Your objective: Which lines of the entries contain the string "RegionId"? Copy each of them.
----- Input data
-- ==== Sys2Proof/Laws/Frames.lean ====
section
/-! SUPPORT. What each shared operation leaves unchanged, one lemma per operation: the blocks it does not touch, and of the link,
the event queue, the allocator and the store the fields it does not touch. -/

namespace Sys2Proof.Machine

variable (s : State)

@[simp] theorem Store.grant_frame (st : Store) :
    st.grant.memory = st.memory ∧ st.grant.errors = st.errors ∧ st.grant.condition = st.condition ∧ st.grant.initMode = st.initMode ∧
    st.grant.initProgress = st.initProgress ∧ st.grant.correctable = st.correctable := by
  unfold Store.grant Store.grantRead Store.grantDirectory Store.grantWrite
  repeat' split
  all_goals simp

@[simp] theorem Port.stopped_frame (q : Port) :
    q.stopped.binding = q.binding ∧ q.stopped.markerEnable = q.markerEnable ∧ q.stopped.overrunEnable = q.overrunEnable ∧
    q.stopped.halted = q.halted ∧ q.stopped.assembly = q.assembly ∧ q.stopped.inFlight = q.inFlight := by
  simp [Port.stopped]

@[simp] theorem Window.faultNotice_frame (r : RegionId) (w : Window) :
    (w.faultNotice r).state = w.state ∧ (w.faultNotice r).region = w.region ∧ (w.faultNotice r).first = w.first ∧
    (w.faultNotice r).last = w.last ∧ (w.faultNotice r).cursor = w.cursor ∧ (w.faultNotice r).pin = w.pin ∧
    (w.faultNotice r).closeTag = w.closeTag := by
  unfold Window.faultNotice
  repeat' split
  all_goals simp

@[simp] theorem startReply_frame (r : Reply) (rest : List Reply) :
    (startReply r rest s).pending = s.pending ∧ (startReply r rest s).freeCount = s.freeCount ∧
    (startReply r rest s).device = s.device ∧ (startReply r rest s).restart = s.restart ∧
    (startReply r rest s).events = s.events ∧ (startReply r rest s).store = s.store ∧
    (startReply r rest s).alloc = s.alloc ∧ (startReply r rest s).cache = s.cache ∧
    (startReply r rest s).regions = s.regions ∧ (startReply r rest s).ports = s.ports ∧
    (startReply r rest s).windows = s.windows ∧ (startReply r rest s).link.lineRate = s.link.lineRate ∧
    (startReply r rest s).link.kept = s.link.kept ∧ (startReply r rest s).link.state = s.link.state ∧
    (startReply r rest s).link.epoch = s.link.epoch ∧ (startReply r rest s).link.requests = s.link.requests ∧
    (startReply r rest s).link.engine = s.link.engine ∧ (∀ i, (startReply r rest s).region i = s.region i) ∧
    (∀ i, (startReply r rest s).port i = s.port i) ∧ (∀ i, (startReply r rest s).window i = s.window i) ∧
    (∀ i, (startReply r rest s).reservation i = s.reservation i) ∧ (∀ i, (startReply r rest s).owned i = s.owned i) := by
  unfold startReply
  simp

@[simp] theorem startEvent_frame (e : EventEntry) (rest : List EventEntry) :
    (startEvent e rest s).pending = s.pending ∧ (startEvent e rest s).freeCount = s.freeCount ∧
    (startEvent e rest s).device = s.device ∧ (startEvent e rest s).restart = s.restart ∧
    (startEvent e rest s).store = s.store ∧ (startEvent e rest s).alloc = s.alloc ∧ (startEvent e rest s).cache = s.cache ∧
    (startEvent e rest s).regions = s.regions ∧ (startEvent e rest s).ports = s.ports ∧
    (startEvent e rest s).windows = s.windows ∧ (startEvent e rest s).link.lineRate = s.link.lineRate ∧
    (startEvent e rest s).link.kept = s.link.kept ∧ (startEvent e rest s).link.state = s.link.state ∧
    (startEvent e rest s).link.epoch = s.link.epoch ∧ (startEvent e rest s).link.requests = s.link.requests ∧
    (startEvent e rest s).link.engine = s.link.engine ∧ (startEvent e rest s).events.readyCause = s.events.readyCause ∧
    (∀ i, (startEvent e rest s).region i = s.region i) ∧ (∀ i, (startEvent e rest s).port i = s.port i) ∧
    (∀ i, (startEvent e rest s).window i = s.window i) ∧ (∀ i, (startEvent e rest s).reservation i = s.reservation i) ∧
    (∀ i, (startEvent e rest s).owned i = s.owned i) := by
  unfold startEvent
  simp

@[simp] theorem arbitrate_frame :
    (arbitrate s).pending = s.pending ∧ (arbitrate s).freeCount = s.freeCount ∧ (arbitrate s).device = s.device ∧
    (arbitrate s).restart = s.restart ∧ (arbitrate s).store = s.store ∧ (arbitrate s).alloc = s.alloc ∧
    (arbitrate s).cache = s.cache ∧ (arbitrate s).regions = s.regions ∧ (arbitrate s).ports = s.ports ∧
    (arbitrate s).windows = s.windows ∧ (arbitrate s).link.lineRate = s.link.lineRate ∧
    (arbitrate s).link.kept = s.link.kept ∧ (arbitrate s).link.state = s.link.state ∧
    (arbitrate s).link.epoch = s.link.epoch ∧ (arbitrate s).link.requests = s.link.requests ∧
    (arbitrate s).link.engine = s.link.engine ∧ (arbitrate s).events.readyCause = s.events.readyCause ∧
    (∀ i, (arbitrate s).region i = s.region i) ∧ (∀ i, (arbitrate s).port i = s.port i) ∧
    (∀ i, (arbitrate s).window i = s.window i) ∧ (∀ i, (arbitrate s).reservation i = s.reservation i) ∧
    (∀ i, (arbitrate s).owned i = s.owned i) := by
  unfold arbitrate
  repeat' split
  all_goals simp

@[simp] theorem raiseEvent_frame (key : EventKey) (payload : Payload) :
    (raiseEvent key payload s).pending = s.pending ∧ (raiseEvent key payload s).freeCount = s.freeCount ∧
    (raiseEvent key payload s).device = s.device ∧ (raiseEvent key payload s).restart = s.restart ∧
    (raiseEvent key payload s).store = s.store ∧ (raiseEvent key payload s).alloc = s.alloc ∧
    (raiseEvent key payload s).cache = s.cache ∧ (raiseEvent key payload s).regions = s.regions ∧
    (raiseEvent key payload s).ports = s.ports ∧ (raiseEvent key payload s).windows = s.windows ∧
    (raiseEvent key payload s).link.lineRate = s.link.lineRate ∧ (raiseEvent key payload s).link.kept = s.link.kept ∧
    (raiseEvent key payload s).link.state = s.link.state ∧ (raiseEvent key payload s).link.epoch = s.link.epoch ∧
    (raiseEvent key payload s).link.requests = s.link.requests ∧ (raiseEvent key payload s).link.engine = s.link.engine ∧
    (raiseEvent key payload s).events.readyCause = s.events.readyCause ∧
    (∀ i, (raiseEvent key payload s).region i = s.region i) ∧ (∀ i, (raiseEvent key payload s).port i = s.port i) ∧
    (∀ i, (raiseEvent key payload s).window i = s.window i) ∧
    (∀ i, (raiseEvent key payload s).reservation i = s.reservation i) ∧ (∀ i, (raiseEvent key payload s).owned i = s.owned i) := by
  unfold raiseEvent
  repeat' split
  all_goals simp

@[simp] theorem makeReply_frame (tag : Byte) (stale : Bool) (status : Status) (body : List Byte) :
    (makeReply tag stale status body s).pending = s.pending ∧ (makeReply tag stale status body s).freeCount = s.freeCount ∧
    (makeReply tag stale status body s).device = s.device ∧ (makeReply tag stale status body s).restart = s.restart ∧
    (makeReply tag stale status body s).store = s.store ∧ (makeReply tag stale status body s).alloc = s.alloc ∧
    (makeReply tag stale status body s).cache = s.cache ∧ (makeReply tag stale status body s).regions = s.regions ∧
    (makeReply tag stale status body s).ports = s.ports ∧ (makeReply tag stale status body s).windows = s.windows ∧
    (makeReply tag stale status body s).link.lineRate = s.link.lineRate ∧
    (makeReply tag stale status body s).link.kept = s.link.kept ∧
    (makeReply tag stale status body s).link.state = s.link.state ∧
    (makeReply tag stale status body s).link.epoch = s.link.epoch ∧
    (makeReply tag stale status body s).link.requests = s.link.requests ∧
    (makeReply tag stale status body s).link.engine = s.link.engine ∧
    (makeReply tag stale status body s).events.readyCause = s.events.readyCause ∧
    (∀ i, (makeReply tag stale status body s).region i = s.region i) ∧
    (∀ i, (makeReply tag stale status body s).port i = s.port i) ∧
    (∀ i, (makeReply tag stale status body s).window i = s.window i) ∧
    (∀ i, (makeReply tag stale status body s).reservation i = s.reservation i) ∧
    (∀ i, (makeReply tag stale status body s).owned i = s.owned i) := by
  unfold makeReply
  repeat' split
  all_goals simp

@[simp] theorem answer_frame (tag : Byte) (status : Status) (body : List Byte) :
    (answer tag status body s).pending = s.pending ∧ (answer tag status body s).freeCount = s.freeCount ∧
    (answer tag status body s).device = s.device ∧ (answer tag status body s).restart = s.restart ∧
    (answer tag status body s).store = s.store ∧ (answer tag status body s).alloc = s.alloc ∧
    (answer tag status body s).cache = s.cache ∧ (answer tag status body s).regions = s.regions ∧
    (answer tag status body s).ports = s.ports ∧ (answer tag status body s).windows = s.windows ∧
    (answer tag status body s).link.lineRate = s.link.lineRate ∧ (answer tag status body s).link.kept = s.link.kept ∧
    (answer tag status body s).link.state = s.link.state ∧ (answer tag status body s).link.epoch = s.link.epoch ∧
    (answer tag status body s).link.requests = s.link.requests ∧ (answer tag status body s).link.engine = s.link.engine ∧
    (answer tag status body s).events.readyCause = s.events.readyCause ∧
    (∀ i, (answer tag status body s).region i = s.region i) ∧ (∀ i, (answer tag status body s).port i = s.port i) ∧
    (∀ i, (answer tag status body s).window i = s.window i) ∧
    (∀ i, (answer tag status body s).reservation i = s.reservation i) ∧ (∀ i, (answer tag status body s).owned i = s.owned i) := by
  unfold answer
  simp

@[simp] theorem evaluateNotice_frame :
    (evaluateNotice s).pending = s.pending ∧ (evaluateNotice s).freeCount = s.freeCount ∧
    (evaluateNotice s).device = s.device ∧ (evaluateNotice s).restart = s.restart ∧ (evaluateNotice s).store = s.store ∧
    (evaluateNotice s).cache = s.cache ∧ (evaluateNotice s).regions = s.regions ∧ (evaluateNotice s).ports = s.ports ∧
    (evaluateNotice s).windows = s.windows ∧ (evaluateNotice s).alloc.table = s.alloc.table ∧
    (evaluateNotice s).alloc.pool = s.alloc.pool ∧ (evaluateNotice s).alloc.reservations = s.alloc.reservations ∧
    (evaluateNotice s).alloc.ownedPages = s.alloc.ownedPages ∧
    (evaluateNotice s).alloc.reservedTotal = s.alloc.reservedTotal ∧
    (evaluateNotice s).alloc.retiredList = s.alloc.retiredList ∧
    (evaluateNotice s).alloc.retiredIncomplete = s.alloc.retiredIncomplete ∧
    (evaluateNotice s).alloc.scanner = s.alloc.scanner ∧ (evaluateNotice s).alloc.threshold = s.alloc.threshold ∧
    (evaluateNotice s).link.lineRate = s.link.lineRate ∧ (evaluateNotice s).link.kept = s.link.kept ∧
    (evaluateNotice s).link.state = s.link.state ∧ (evaluateNotice s).link.epoch = s.link.epoch ∧
    (evaluateNotice s).link.requests = s.link.requests ∧ (evaluateNotice s).link.engine = s.link.engine ∧
    (evaluateNotice s).events.readyCause = s.events.readyCause ∧ (∀ i, (evaluateNotice s).region i = s.region i) ∧
    (∀ i, (evaluateNotice s).port i = s.port i) ∧ (∀ i, (evaluateNotice s).window i = s.window i) ∧
    (∀ i, (evaluateNotice s).reservation i = s.reservation i) ∧ (∀ i, (evaluateNotice s).owned i = s.owned i) := by
  unfold evaluateNotice
  repeat' split
  all_goals simp

@[simp] theorem takePage_frame (r : RegionId) (page : Nat) (rest : List Nat) :
    (takePage r page rest s).pending = s.pending ∧ (takePage r page rest s).freeCount = s.freeCount ∧
    (takePage r page rest s).device = s.device ∧ (takePage r page rest s).restart = s.restart ∧
    (takePage r page rest s).link = s.link ∧ (takePage r page rest s).events = s.events ∧
    (takePage r page rest s).store = s.store ∧ (takePage r page rest s).cache = s.cache ∧
    (takePage r page rest s).regions = s.regions ∧ (takePage r page rest s).ports = s.ports ∧
    (takePage r page rest s).windows = s.windows ∧ (∀ i, (takePage r page rest s).region i = s.region i) ∧
    (∀ i, (takePage r page rest s).port i = s.port i) ∧ (∀ i, (takePage r page rest s).window i = s.window i) := by
  unfold takePage
  simp

@[simp] theorem returnReservation_frame (r : RegionId) :
    (returnReservation r s).pending = s.pending ∧ (returnReservation r s).freeCount = s.freeCount ∧
    (returnReservation r s).device = s.device ∧ (returnReservation r s).restart = s.restart ∧
    (returnReservation r s).store = s.store ∧ (returnReservation r s).cache = s.cache ∧
    (returnReservation r s).regions = s.regions ∧ (returnReservation r s).ports = s.ports ∧
    (returnReservation r s).windows = s.windows ∧ (returnReservation r s).link.lineRate = s.link.lineRate ∧
    (returnReservation r s).link.kept = s.link.kept ∧ (returnReservation r s).link.state = s.link.state ∧
    (returnReservation r s).link.epoch = s.link.epoch ∧ (returnReservation r s).link.requests = s.link.requests ∧
    (returnReservation r s).link.engine = s.link.engine ∧ (returnReservation r s).events.readyCause = s.events.readyCause ∧
    (∀ i, (returnReservation r s).region i = s.region i) ∧ (∀ i, (returnReservation r s).port i = s.port i) ∧
    (∀ i, (returnReservation r s).window i = s.window i) := by
  unfold returnReservation
  repeat' split
  all_goals simp

@[simp] theorem markSuspect_frame (page : Nat) :
    (markSuspect page s).pending = s.pending ∧ (markSuspect page s).freeCount = s.freeCount ∧
    (markSuspect page s).device = s.device ∧ (markSuspect page s).restart = s.restart ∧ (markSuspect page s).link = s.link ∧
    (markSuspect page s).events = s.events ∧ (markSuspect page s).store = s.store ∧ (markSuspect page s).cache = s.cache ∧
    (markSuspect page s).regions = s.regions ∧ (markSuspect page s).ports = s.ports ∧
    (markSuspect page s).windows = s.windows ∧ (∀ i, (markSuspect page s).region i = s.region i) ∧
    (∀ i, (markSuspect page s).port i = s.port i) ∧ (∀ i, (markSuspect page s).window i = s.window i) := by
  unfold markSuspect
  repeat' split
  all_goals simp

@[simp] theorem retirePage_frame (page : Nat) (origin : RetireOrigin) (region : Option RegionId) :
    (retirePage page origin region s).pending = s.pending ∧ (retirePage page origin region s).freeCount = s.freeCount ∧
    (retirePage page origin region s).device = s.device ∧ (retirePage page origin region s).restart = s.restart ∧
    (retirePage page origin region s).link = s.link ∧ (retirePage page origin region s).events = s.events ∧
    (retirePage page origin region s).store = s.store ∧ (retirePage page origin region s).cache = s.cache ∧
    (retirePage page origin region s).regions = s.regions ∧ (retirePage page origin region s).ports = s.ports ∧
    (retirePage page origin region s).windows = s.windows ∧ (∀ i, (retirePage page origin region s).region i = s.region i) ∧
    (∀ i, (retirePage page origin region s).port i = s.port i) ∧
    (∀ i, (retirePage page origin region s).window i = s.window i) := by
  unfold retirePage
  repeat' split
  all_goals simp

@[simp] theorem returnPage_frame (r : RegionId) (page : Nat) :
    (returnPage r page s).pending = s.pending ∧ (returnPage r page s).freeCount = s.freeCount ∧
    (returnPage r page s).device = s.device ∧ (returnPage r page s).restart = s.restart ∧
    (returnPage r page s).link = s.link ∧ (returnPage r page s).events = s.events ∧ (returnPage r page s).store = s.store ∧
    (returnPage r page s).cache = s.cache ∧ (returnPage r page s).regions = s.regions ∧
    (returnPage r page s).ports = s.ports ∧ (returnPage r page s).windows = s.windows ∧
    (∀ i, (returnPage r page s).region i = s.region i) ∧ (∀ i, (returnPage r page s).port i = s.port i) ∧
    (∀ i, (returnPage r page s).window i = s.window i) := by
  unfold returnPage
  simp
----------
Written answer:
@[simp] theorem Window.faultNotice_frame (r : RegionId) (w : Window) :
@[simp] theorem takePage_frame (r : RegionId) (page : Nat) (rest : List Nat) :
@[simp] theorem returnReservation_frame (r : RegionId) :
@[simp] theorem retirePage_frame (page : Nat) (origin : RetireOrigin) (region : Option RegionId) :
@[simp] theorem returnPage_frame (r : RegionId) (page : Nat) :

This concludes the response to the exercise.